Large Hadron Collider (LHC)
- Plan of the LHC experiments and the preaccelerators.

LHC experiments
- ATLAS: A Toroidal LHC Apparatus
- CMS: Compact Muon Solenoid
- LHCb: LHC-beauty
- ALICE: A Large Ion Collider Experiment
- TOTEM: Total Cross Section, Elastic Scattering and Diffraction Dissociation
- LHCf: LHC-forward
- MoEDAL: Monopole and Exotics Detector At the LHC
- FASER: ForwArd Search ExpeRiment
- SND: Scattering and Neutrino Detector

LHC preaccelerators
- p and Pb: Linear accelerators for protons (Linac 4) and lead (Linac 3)
- (not marked): Proton Synchrotron Booster
- PS: Proton Synchrotron
- SPS: Super Proton Synchrotron

= Scattering and Neutrino Detector =

LHC

The Scattering and Neutrino Detector (SND) at the Large Hadron Collider (LHC), CERN, is an experiment built for the detection of the collider neutrinos. The primary goal of SND is to measure the p+p --> $\mathrm{\nu}$+X  process and search for the feebly interacting particles. It has become operational in 2022, during the LHC-Run 3 (2022-2024). SND has been installed in an empty tunnel- TI18 that links the LHC and Super Proton Synchrotron, 480m away from the ATLAS experiment interaction point in the far forward region and along the beam collision axis.

In February 2020, the Search for Hidden Particle (SHiP) collaboration expressed its interest in neutrino-measurement to the LHC Council (LHCC). The letter of intent for SND was presented in August 2020. Based on LHCC's recommendation, the Letter of intent was followed by the Technical Design report presented in February 2021. The experiment was later approved in March 2021 by the CERN Research Board to be the ninth experiment at LHC. In 2023, SND@LHC and FASER reported the first observation of collider neutrinos, followed by a measurement of the muon flux in 2024.

== Physics potential and goals ==
The SND will cover a wide range of physics, such as detecting all three neutrino flavors in the pseudorapidity (angular) range that has never been explored before. Along with the FASERnu detector at LHC, it will be the first experiment to observe and study the collider neutrinos. It will also search for Beyond Standard Model particles such as Feebly Interacting Particles and particles that could make up the dark matter.

=== Physics with neutrinos ===
SND will primarily observe neutrinos in the pseudorapidity range of 7.2 to 8.6. It will detect the scattering properties of the neutrinos in this yet unexplored range and complement the observation range of FASERnu.
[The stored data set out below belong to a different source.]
-- ==== Sys2Proof/Machine/Transport.lean ====
section
/-!
DEFINITION. Meanings of the transport commands: ports, queue pairs, completion queues, their cache and their timers (R96–R109,
R114, R117–R121).
-/

namespace Sys2Proof.Machine

/-! ### Ports -/

/-- A port's domain is out: gated, fenced, or in reset. -/
def State.portHeld (s : State) (p : Nat) : Bool :=
  s.gated (5 + p) || s.rst.fenced.contains (5 + p) || s.rst.inReset.contains (5 + p)

/-- PCS lane alignment and FEC lock are held (R96). -/
def State.hostLinkUp (s : State) (p : Nat) : State :=
  if s.portHeld p ∨ (s.port p).linkUp then s
  else (s.modPort p fun h => { h with linkUp := true }).event 0x3040 p [1]

def execPortLinkUp (port : Fin 4) (s : State) : Host.Outcome State Fault Refusal := .next (s.hostLinkUp port.val)

def execPortLinkDown (port : Fin 4) (s : State) : Host.Outcome State Fault Refusal := .next (s.hostLinkDown port.val)

/-! ### Contexts as images (Tables 4.3 and 4.8) -/

/-- The context that a 512-byte image gives: its C fields. -/
def ctxOf (w : Nat) : QpCtx :=
  { cookie := BitVec.ofNat 64 (bits w 2623 2560), saIn := BitVec.ofNat 384 (bits w 2559 2176)
    saOut := BitVec.ofNat 384 (bits w 2175 1792), predQpn := BitVec.ofNat 18 (bits w 1361 1344), psnOut := bits w 919 896
    vlanEn := bit w 895, pcp := BitVec.ofNat 3 (bits w 894 892), vid := BitVec.ofNat 12 (bits w 891 880)
    peerMac := BitVec.ofNat 48 (octetSwap 6 (bits w 879 832)), hopLimit := BitVec.ofNat 8 (bits w 823 816)
    udpSport := BitVec.ofNat 16 (bits w 815 800), trafficClass := BitVec.ofNat 8 (bits w 799 792)
    destQpn := BitVec.ofNat 24 (bits w 791 768), localIp := BitVec.ofNat 128 (octetSwap 16 (bits w 767 640))
    peerIp := BitVec.ofNat 128 (octetSwap 16 (bits w 639 512)), spiOut := BitVec.ofNat 32 (bits w 255 224)
    spiIn := BitVec.ofNat 32 (bits w 223 192), cqBound := bit w 146, cq := BitVec.ofNat 18 (bits w 145 128)
    mtu := BitVec.ofNat 3 (bits w 50 48), pd := BitVec.ofNat 16 (bits w 47 32), inherit := bit w 28, ipsec := bit w 24
    kind := BitVec.ofNat 2 (bits w 23 22) }

/-- Every D and Reserved field of a context image is zero. -/
def ctxClean (w : Nat) : Bool :=
  [(4095, 2624), (1791, 1362), (1343, 1221), (1215, 1184), (1087, 920), (831, 824), (511, 256), (191, 147), (127, 88), (63, 51),
   (31, 29), (27, 25), (21, 18)].all fun r => bits w r.1 r.2 == 0

/-- The C fields of a context image lie in their ranges; a HOST queue pair has psn_out 0, and no image creates a FABRIC one (R271). -/
def ctxRanges (w : Nat) : Bool :=
  let c := ctxOf w
  let log2 := bits w 1220 1216
  c.kind == 0 && c.psnOut == 0 && 1 ≤ c.mtu.toNat && c.mtu.toNat ≤ 5 && (log2 == 0 || (6 ≤ log2 && log2 ≤ 16)) &&
  bits w 1183 1120 % 64 == 0 && (!c.vlanEn || (1 ≤ c.vid.toNat && c.vid.toNat ≤ 4094)) && 1 ≤ c.hopLimit.toNat &&
  49152 ≤ c.udpSport.toNat && c.trafficClass.toNat % 4 == 0 && 256 ≤ c.spiOut.toNat && 256 ≤ c.spiIn.toNat

/-- First QPN of the fabric range under the effective and the staged `qp_max` (R129, R271). -/
def State.fabricRange (s : State) : Nat :=
  let top := match s.stagedParam P.qp_max with
    | some v => min v (s.param P.qp_max)
    | none => s.param P.qp_max
  top - s.param P.fabric_qp_slots

/-- First failure reason of `qp_create` in its order (R107, Table 4.5). `saOk`: both wrapped keys pass their integrity check. -/
def State.qpCreateFails (s : State) (w : Nat) (saOk : Bool) : Option Nat :=
  let c := ctxOf w
  let n := bits w 17 0
  let gga := bits w 1183 1120
  let ak := bits w 1119 1088
  let log2 := bits w 1220 1216
  let ring := 32 * 2 ^ log2 + 64
  if n ≥ s.fabricRange then some 0x04
  else if (s.qp n).state ≠ .free then some 0x01
  else if !ctxClean w ∨ !ctxRanges w ∨ !saOk then some 0x03
  else if (s.portOfIp c.localIp.toNat).isNone then some 0x05
  else if (!c.ipsec ∧ !s.paramOn P.plaintext_allowed) ∨ s.xpt.qps.any (fun e => e.2.state ≠ .free && e.2.ctx.spiIn == c.spiIn) then
    some 0x06
  else if c.cqBound ∧ (s.cq c.cq.toNat).state ≠ .ready then some 0x07
  else if log2 ≠ 0 ∧ (!s.ringRegion gga ak ring ∨
      (s.placementCheck { pd := c.pd, ak := ak, gga := gga, len := ring, need := { read := true } }).isSome) then some 0x08
  else if c.inherit ∧ ((s.qp c.predQpn.toNat).state ≠ .error ∨ c.predQpn.toNat = n ∨ (s.qp c.predQpn.toNat).logDead) then some 0x09
  else none

/-- Create a queue pair (R107, Table 4.7). The context holds the SA keys as CRY wraps them again under CWK (R349). -/
def State.qpCreateRun (s : State) (num w : Nat) (saOk : Bool) : State :=
  let key := s.param P.sa_wrap_key
  let c := { ctxOf w with saIn := Config.rewrapSa key (ctxOf w).saIn, saOut := Config.rewrapSa key (ctxOf w).saOut }
  let n := bits w 17 0
  match s.qpCreateFails w saOk with
  | some r => s.failed num r
  | none =>
    let q : Qp :=
      { state := .ready, ctx := c, port := (s.portOfIp c.localIp.toNat).getD 0
        ring := { gga := BitVec.ofNat 64 (bits w 1183 1120), ak := BitVec.ofNat 32 (bits w 1119 1088), log2 := bits w 1220 1216 }
        epsn := bits w 87 64, inheritDeadline := if c.inherit then s.now + s.param P.inherit_window_ms * msNs else 0 }
    let s := s.modQp n fun _ => q
    let s := if c.cqBound then s.modCq c.cq.toNat fun k => { k with boundQps := k.boundQps + 1 } else s
    let s := if c.inherit then s.modQp c.predQpn.toNat fun p => { p with state := .retained } else s
    s.done num (leBytes 4 n)

def execQpCreate (r : Req) (saOk : Bool) (s : State) : Host.Outcome State Fault Refusal :=
  .next (s.command r P.qp_create fun num a s => s.qpCreateRun num (leNat a) saOk)

/-- The successor that inherits from a queue pair. -/
def State.successors (s : State) (n : Nat) : List Nat :=
  s.xpt.qps.keysWhere fun _ q => q.ctx.inherit && q.ctx.predQpn.toNat == n

/-- `qp_destroy` (Table 4.7): a READY queue pair closes, and is FREE once its messages have ended. -/
def State.qpDestroyRun (s : State) (num n : Nat) : State :=
  match (s.qp n).state with
  | .free => s.failed num 0x02
  | .ready => ((s.modQp n fun q => { q with state := .closing }).endInherit n).release n
  | .error => (s.freeQp n).done num (leBytes 4 0)
  | .retained =>
    let s := (s.successors n).foldl (fun s k => s.modQp k fun q =>
      { q with inheritDeadline := 0, ctx := { q.ctx with inherit := false } }) s
    (s.freeQp n).done num (leBytes 4 0)
  | .closing => s.failed num 0x0A

def execQpDestroy (r : Req) (s : State) : Host.Outcome State Fault Refusal :=
  .next (s.command r P.qp_destroy fun num a s => s.qpDestroyRun num (leNat a))

/-- `qp_force_error` (R107, Table 4.7). -/
def State.qpForceErrorRun (s : State) (num n : Nat) : State :=
  match (s.qp n).state with
  | .free => s.failed num 0x02
  | .ready => (s.enterError n Cause.forced).done num
  | _ => s.failed num 0x0A

def execQpForceError (r : Req) (s : State) : Host.Outcome State Fault Refusal :=
  .next (s.command r P.qp_force_error fun num a s => s.qpForceErrorRun num (leNat a))

/-! ### Completion queues -/

/-- The completion queue that a 64-byte image gives. -/
def cqOf (w : Nat) : Cq :=
  { cookie := BitVec.ofNat 64 (bits w 447 384), log2 := bits w 133 128, ringGga := BitVec.ofNat 64 (bits w 127 64)
    ringAk := BitVec.ofNat 32 (bits w 63 32) }

def cqClean (w : Nat) : Bool :=
  [(511, 448), (383, 134), (31, 18)].all fun r => bits w r.1 r.2 == 0

/-- First failure reason of `cq_create` in its order. -/
def State.cqCreateFails (s : State) (w : Nat) : Option Nat :=
  let c := cqOf w
  if (s.cq (bits w 17 0)).state ≠ .free then some 0x01
  else if !cqClean w ∨ c.log2 < 6 ∨ 22 < c.log2 ∨ c.ringGga.toNat % 64 ≠ 0 then some 0x03
  else if !s.ringRegion c.ringGga.toNat c.ringAk.toNat (32 * c.size + 64) then some 0x08
  else none

/-- Zero a range of a region. -/
def State.regionZero (s : State) (idx off len : Nat) : State :=
  let s := s.present idx off len
  let t := (pieces off len).foldl (fun s p => match s.addrIn idx p.1 with | some a => s.dramZero a p.2 | none => s) s
  t.wroteRange s idx off len

/-- Create a completion queue: ring and control line are zeroed (R117). -/
def State.cqCreateRun (s : State) (num w : Nat) : State :=
  let c := cqOf w
  let n := bits w 17 0
  let s := s.descUse (akIndex c.ringAk.toNat)
  match s.cqCreateFails w, s.ringAt c.ringGga.toNat c.ringAk.toNat (32 * c.size + 64) with
  | none, some (idx, off) =>
    ((s.regionZero idx off (32 * c.size + 64)).modCq n fun _ => { c with state := .ready }).done num (leBytes 4 n)
  | some r, _ => s.failed num r
  | none, none => s.failed num 0x08

def execCqCreate (r : Req) (s : State) : Host.Outcome State Fault Refusal :=
  .next (s.command r P.cq_create fun num a s => s.cqCreateRun num (leNat a))

/-- `cq_destroy` (Table 4.5). -/
def State.cqDestroyRun (s : State) (num n : Nat) : State :=
  if (s.cq n).state = .free then s.failed num 0x02
  else if (s.cq n).boundQps > 0 then s.failed num 0x0B
  else ((s.modXpt fun x => { x with cqs := x.cqs.del n }).dirtySeg (s.cqSeg n)).done num

def execCqDestroy (r : Req) (s : State) : Host.Outcome State Fault Refusal :=
  .next (s.command r P.cq_destroy fun num a s => s.cqDestroyRun num (leNat a))

/-! ### Timers and fills -/

/-- `qp_close_timeout_ms` elapses (R108): what is in progress ends, and `qp_destroy` reports the messages aborted. -/
def State.qpCloseTimeout (s : State) (n : Nat) : State :=
  let q := s.qp n
  if q.state = .closing then
    let mine := leNat (s.cmdArg P.qp_destroy) == n && s.running P.qp_destroy
    let s := s.freeQp n
    if mine then s.done P.qp_destroy (leBytes 4 q.msgs.length) else s
  else s

def execQpCloseTimeout (qpn : BitVec 18) (s : State) : Host.Outcome State Fault Refusal := .next (s.qpCloseTimeout qpn.toNat)

def execInheritDeadlinePassed (qpn : BitVec 18) (s : State) : Host.Outcome State Fault Refusal := .next (s.endInherit qpn.toNat)

def State.waitDeadline (s : State) (n : Nat) : State :=
  if (s.qp n).wait.active then s.enterError n Cause.waitTimeout else s

def execWaitDeadlinePassed (qpn : BitVec 18) (s : State) : Host.Outcome State Fault Refusal := .next (s.waitDeadline qpn.toNat).settle

/-- Byte address of a context entry (R102). -/
def State.ctxAddr (s : State) (n : Nat) : Nat := s.ctxSeg n * segBytes + n % 128 * 512

/-- A miss fill completes (R104): the victim is written back, the slot is filled, and the waiting packets go on. With the line
uncorrected or poisoned the queue pair enters ERROR, and its log cannot be inherited (Table 11.4). -/
def State.qccFill (s : State) (n : Nat) (bad : Bool) : State :=
  if s.qccHas n ∨ !(s.xpt.waiting.any fun w => w.qpn == n && w.idx.isNone) then s
  else if s.xpt.qcc.length ≥ qccSlots ∧ s.qccVictim.isNone then s
  else
    let old := if s.xpt.qcc.length ≥ qccSlots then s.qccVictim else none
    let back := s.xpt.qcc.any fun t => some t.qpn == old && t.modified
    let s := if back then s.rqCount 3 qccSlotBytes else s
    let s := s.modXpt fun x => { x with qcc := { qpn := n } :: x.qcc.filter fun t => some t.qpn != old }
    let s := s.rqCount 3 qccSlotBytes
    let a := s.ctxAddr n
    let poisoned := s.dram.poison.contains (a / 64)
    let s := if bad ∨ poisoned then
        (((if poisoned then s else s.lineFault 3 a).modQp n fun q => { q with logDead := true })).enterError n Cause.channelHalt
      else s
    s.resumeQp n

def execQccFill (qpn : BitVec 18) (uncorrected : Bool) (s : State) : Host.Outcome State Fault Refusal :=
  .next (s.qccFill qpn.toNat uncorrected).settle

/-- The control line of a CQ with pending entries is read again, and the free slots take them (R119). -/
def State.cqControl (s : State) (n : Nat) : State :=
  let c := s.cq n
  if c.pending.isEmpty ∨ c.state ≠ .ready then s else s.cqRefresh n

def execCqControlReread (cqn : BitVec 18) (s : State) : Host.Outcome State Fault Refusal := .next (s.cqControl cqn.toNat)

end Sys2Proof.Machine
end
The neutrinos in this range come from the decay of heavy quarks such as charm decays (c → s + $\mathrm{W^{\pm}}$ : charm quark decaying into a strange quark and a W boson), and hence SND aims to give valuable insights into the physics of heavy quark production. The charmed-hadron production studies will also provide data to constrain the gluon parton distribution function in the low Bjorken-x region. In its first operational run, i.e. the LHC's Run-3 between 2022 and 2025, SND is expected to detect and study about 2000 high-energy neutrinos.

=== Physics with feebly interacting particles ===
The Feebly Interacting Particles (FIPs) are theorized to be produced in the proton-proton collisions. SND has the potential to detect two types of FIPs; stable FIPs by observing their scattering from the atoms (mostly protons) in the detector target section, and unstable FIPs which could decay inside the detector itself. The light-dark matter particles hypothesized with scattering properties similar to the neutrinos, and which interact with the Standard Model particles through 'portal mediators', could also be possibly detected as FIPs, although they will have to be separated from the neutrino scattering background. One basic criterion for such a separation would be to observe the number of inelastic and elastic collision events. Neutrinos usually scatter inelastically due to the high mass of their mediators (W and Z bosons). Thus more than the predicted number of elastic collisions will hint at light dark matter scattering events.